When Lord Krishna blew His conch to herald the beginning of the great war, there was, despite the impending bloodbath, at least one consolation. Both the Pandavas and Kauravas knew who they were fighting and who their allies were. But democratic wars defy such norms. Neither are the battlelines clear, nor are the enemies visible. The former gets blurred owing to frequent trampling upon by habitual floor crossers while the latter could be lurking just right under your noses.
The United Front, for which we sang the obituary yesterday, must be now ruing its fate en route to oblivion. To die at the hands of the enemy within is indeed a very painful ignominy, but then the UF’s very existence was a sin and so its demise would evoke few mourners outside of its fragile walls. Even in mythology we have two separate gods handling the portfolios of creation and destruction. But for the very transient UF, both were rolled into one in the form of Chandrababu Naidu. It is indeed true poetic justice that the hand that moulded the clay should now strike it down to plain mud. But by performing the act of the executioner, Naidu was only helping the UF keep its tryst with destiny.
The intrigues and suspense that preceded the Speaker’s election are a sure pointer to the shape of things to come. Perhaps for the first time in Parliamentary history there is likely to be a contest for the post of the Speaker with the warring groups committed to contest beyond retraction. It is certainly a pity that P.A.Sangma had been forced into a battle, much against his intent owing to a coup of sorts pulled off by the BJP at the very last minute. It would be a sad day for the country if he is ‘defeated’ by the little known, even to Advani or Vajpayee, we hear, some-Yogi. The Prime Minister’s call for a consensus approach has faded away even before it was heard. The field is now wide open for a battle royal on any and every issue and the countdown indeed has begun, truly and well, for a prolonged period of mudslinging and a no-holds- barred slanging war inside the precincts of Parliament.
The Congress and its leadership are clearly paying for their greed. They never had any rightful claim to the Speakership, despite Sangma’s impeccable record in that capacity. By convention, it has been the ruling party’s prerogative to have a Speaker of its choice elected unopposed. The BJP respected this tradition in 1991 as well as 1996 and was quite justified in expecting its candidate to make it to the top slot. But then reciprocity is not a Congress virtue, even if it means throwing norms to winds and so the Congress, in an attempt to take advantage of the fluid situation, tried to foist its nominee. It was their belief that the individual goodwill of Sangma is enough to carry the day in their favour. They have now ended up at the receiving end of a shabby scuffle, and in the process have also tarnished the record of one of the very few Congressmen with a good reputation.

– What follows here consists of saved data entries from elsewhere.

/-- NCOEF 0 and 65537; NTSIZE 0; NIDX = NTSIZE; WCFG exponents 0 and 15. -/
theorem witness_ArrayCommandsCheckFirst_config :
    ((srs [(.ncoef, 0)] (base [])).sr.ncoef.toNat = 0 ∧ 65536 < (srs [(.ncoef, 65537)] (base [])).sr.ncoef.toNat) ∧
    (let s := srs [(.ncoef, 65536), (.ntsize, 0)] (base []); 1 ≤ s.sr.ncoef.toNat ∧ s.sr.ncoef.toNat ≤ 65536 ∧ s.sr.ntsize.toNat = 0) ∧
    (let s := srs [(.ncoef, 1), (.nidx, 8192)] (base [])
     1 ≤ s.sr.ncoef.toNat ∧ s.sr.ncoef.toNat ≤ 65536 ∧ 0 < s.sr.ntsize.toNat ∧ s.sr.ntsize.toNat ≤ s.sr.nidx.toNat) ∧
    ¬1 ≤ (base []).sr.wpb.toNat ∧ ¬(srs [(.wcfg, 0x0F0101)] (base [])).sr.wnb.toNat ≤ 14 := by decide

/-- The first, second, third and fourth region misaligned, and one word past LMEM; regions that end with LMEM pass. -/
theorem witness_ArrayCommandsCheckFirst_regions :
    let ok : Word × Nat × Nat := (0x3FFF8, 8, 4)
    firstBadRegion 262144 [(0x3FFF9, 8, 4), ok] = some (.dalign, 0x3FFF9) ∧ firstBadRegion 262144 [(0x3FFFC, 8, 4), ok] = some (.daddr, 0x3FFFC) ∧
    firstBadRegion 262144 [ok, (0x3FFFA, 8, 4)] = some (.dalign, 0x3FFFA) ∧ firstBadRegion 262144 [ok, (0x40000, 4, 4)] = some (.daddr, 0x40000) ∧
    firstBadRegion 262144 [ok, ok, (0x3FFFC, 8, 4)] = some (.daddr, 0x3FFFC) ∧ firstBadRegion 262144 [ok, ok, ok, (1, 8, 4)] = some (.dalign, 1) ∧
    firstBadRegion 262144 [(0x3FFFF, 2, 2), ok] = some (.dalign, 0x3FFFF) ∧ firstBadRegion 262144 [(0x3FFFE, 6, 2), ok] = some (.daddr, 0x3FFFE) ∧
    firstBadRegion 262144 [(3, 0, 4), ok, ok, ok] = none := by decide

/-- RLDEC's two tables, and WOLA's directory, its two entries, and its two windows: each the first check that fails; and directories at the
top of the address space, the right entry or both wrapped. -/
theorem witness_ArrayCommandsCheckFirst_tables :
    (let s := srs [(.ncoef, 2)] (regs [(2, 0x3FFF8), (3, 0x801)] (base []))
     firstBadRegion (lmemSize s) [(reg s 2, 4 * s.sr.ncoef.toNat, 4)] = none ∧ (reg s 3).toNat % 4 ≠ 0) ∧
    (let s := srs [(.ncoef, 2), (.rltab, 0x902)] (regs [(2, 0x3FFF8), (3, 0x800)] (base []))
     firstBadRegion (lmemSize s) [(reg s 2, 4 * s.sr.ncoef.toNat, 4)] = none ∧ (reg s 3).toNat % 4 = 0 ∧ s.sr.rltab.toNat % 4 ≠ 0) ∧
    (let s := regs [(1, 0x3FFE0), (2, 0x3FFC0)] (srs [(.wcfg, 0x020201), (.wdir, 0x3FFFE)] (base []))
     firstBadRegion (lmemSize s) [(reg s 1, 8 * 2 ^ s.sr.wcb.toNat, 4), (reg s 2, 8 * 2 ^ s.sr.wcb.toNat, 4)] = none ∧
       s.sr.wdir.toNat % 4 ≠ 0) ∧
    (let s := srs [(.wcfg, 0x020201), (.wdir, 0x3FFFC)] (base [])
     s.sr.wdir.toNat % 4 = 0 ∧ lmemSize s < (s.sr.wdir.toNat + 4 * min s.sr.wcb.toNat s.sr.wpb.toNat) % 2 ^ 32 + 4) ∧
    (let s := srs [(.wcfg, 0x020201), (.wdir, 0x3FFF8)] (base [])
     (s.sr.wdir.toNat + 4 * min s.sr.wcb.toNat s.sr.wpb.toNat) % 2 ^ 32 + 4 ≤ lmemSize s ∧
       lmemSize s < (s.sr.wdir.toNat + 4 * min s.sr.wcb.toNat s.sr.wnb.toNat) % 2 ^ 32 + 4) ∧
    (let s := srs [(.wcfg, 0x020201), (.wdir, 0x3FFF4)] (base (words 0x3FFF8 [0x3FFF9, 0x3FFF4] []))
     (s.sr.wdir.toNat + 4 * min s.sr.wcb.toNat s.sr.wnb.toNat) % 2 ^ 32 + 4 ≤ lmemSize s ∧
       HoldsWord s.mem ((s.sr.wdir.toNat + 4 * min s.sr.wcb.toNat s.sr.wpb.toNat) % 2 ^ 32) (0x3FFF9#32).toInt ∧
       HoldsWord s.mem ((s.sr.wdir.toNat + 4 * min s.sr.wcb.toNat s.sr.wnb.toNat) % 2 ^ 32) (0x3FFF4#32).toInt) ∧
    (let s := srs [(.wcfg, 0x020201), (.wdir, 0xFFFFFFF8)] (base [])
     lmemSize s < (s.sr.wdir.toNat + 4 * min s.sr.wcb.toNat s.sr.wpb.toNat) % 2 ^ 32 + 4 ∧ (s.sr.wdir.toNat + 4 * min s.sr.wcb.toNat s.sr.wnb.toNat) % 2 ^ 32 = 0) ∧
    (let s := srs [(.wcfg, 0x020201), (.wdir, 0xFFFFFFFC)] (base (words 0 [0x3FFF9, 0x3FFF4] []))
     (s.sr.wdir.toNat + 4 * min s.sr.wcb.toNat s.sr.wnb.toNat) % 2 ^ 32 + 4 ≤ lmemSize s ∧
       HoldsWord s.mem ((s.sr.wdir.toNat + 4 * min s.sr.wcb.toNat s.sr.wpb.toNat) % 2 ^ 32) (0x3FFF9#32).toInt ∧
       HoldsWord s.mem ((s.sr.wdir.toNat + 4 * min s.sr.wcb.toNat s.sr.wnb.toNat) % 2 ^ 32) (0x3FFF4#32).toInt) :=
  ⟨by decide, by decide, by decide, by decide, by decide, ⟨by decide, holds_word rfl, holds_word rfl⟩, by decide, by decide,
    holds_word rfl, holds_word rfl⟩

/-- The directory at 0xFFFFFFFC has its entries 1 and 2 at addresses 0 and 4 (00_scope R20). -/
theorem test_wola_directory_wraps :
    wolaChecks (srs [(.wcfg, 0x020201), (.wdir, 0xFFFFFFFC)] (base (words 0 [0x240, 0x260] []))) 0x3FFE0 0x3FFC0 = .ok (0x240, 0x260) := by
  decide

/-! ### The host -/

theorem witness_StartBeginsARun : ((5#32).getLsbD 0 = true ∧ (5#32).getLsbD 1 = false) ∧ ((4#32).getLsbD 0 = false ∧ (4#32).getLsbD 1 = false) ∧
    State.reset.ctl.busy = false ∧ (running 0 0#32).ctl.busy = true := by decide

/-- PC, R0, R15, SR0, SR22, and the first and last places of LMEM, while BUSY = 1. -/
theorem witness_BusyBlockIsProtected :
    (running 0 0#32).ctl.busy = true ∧
    (∀ off ∈ [0x00C, 0x100, 0x13C, 0x200, 0x258],
      off = 0x00C ∨ (off % 4 = 0 ∧ 0x100 ≤ off ∧ off < 0x140) ∨ (off % 4 = 0 ∧ 0x200 ≤ off ∧ off ≤ 0x258)) ∧
    (∀ off ∈ [0x100000, 0x100001, 0x13FFFF], 0x100000 ≤ off ∧ off < 0x100000 + lmemSize (running 0 0#32)) := by decide
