-- ==== Sys2Proof/Machine/LoadStore.lean ====
section
/-! DEFINITION. LDR, STR, LDI, MOV (spec 45_load_store_move.md), and the two accesses that IN and OUT
share with LDR and STR (46_io.md R215). -/

namespace Sys2Proof.Machine

/-- `x[d] <- MemRead(addr, 1); PC <- next` (R201). -/
def State.loadFrom (s : State) (d : Reg) (addr : Byte) : State :=
  let (v, s1) := s.memRead addr
  (s1.setReg d v).advance 3

/-- `MemWrite(addr, 1, x[r]); PC <- next` (R202). -/
def State.storeTo (s : State) (addr : Byte) (r : Reg) : State :=
  (s.memWrite addr (s.reg r)).advance 3

/-- LDR (R201). -/
def execLdr (d : Reg) (addr : Byte) (s : State) : Host.Outcome State Fault Refusal :=
  .next (s.loadFrom d addr)

/-- STR (R202). -/
def execStr (addr : Byte) (r : Reg) (s : State) : Host.Outcome State Fault Refusal :=
  .next (s.storeTo addr r)

/-- LDI (R203). -/
def execLdi (d : Reg) (imm : Byte) (s : State) : Host.Outcome State Fault Refusal :=
  .next ((s.setReg d imm).advance 3)

/-- MOV (R204). -/
def execMov (d r : Reg) (s : State) : Host.Outcome State Fault Refusal :=
  .next ((s.setReg d (s.reg r)).advance 3)

end Sys2Proof.Machine
end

For the BJP, ever since UP, its prime war cry has been, end justifies the means, no matter whatever the compromises. The party was evidently impatient, just hanging around in the peripheries, without exactly making it to the Centre. The present elections were a case of now or never, and it had, through its actions, made it amply clear that it would stop at nothing to better its earlier record of thirteen days. One cannot wholly blame it, though. The enemies have been employing all the tricks in the democratic trade just to keep it out and the BJP is certainly not inclined to begin its reign by putting the left foot first. Conceding the Speakership would be tantamount to buckling at the very sight of the enemy without going to battle and there was no way the BJP is going to make such an inauspicious and ignominious beginning. And they know by experience that, in a democracy, defeat is the first step for several more defeats. Also they are well aware of the importance of the role of the Speaker in a hung Parliament, especially in the wake of the UP imbroglio, which coincidentally was settled in their favour yesterday.
The nation, given the insecure mandate it has wrought upon itself, is certain to be a compulsive witness to more of such bad blood and political acrimony in the days to come. The rules of democracy have already been amended unofficially to include chicanery, treachery, backstabbing et al. Quite a quantity of linen is likely to be washed in public with the dirt and muck threatening to blacken the already stinking polity. After all, no battlefield can host a war without itself getting bloodied in the process. All the same we do mourn the fall of yet another of the few last posts of democracy in the inglorious war between Kauravas and Kauravas and Kauravas. Who cares who wins?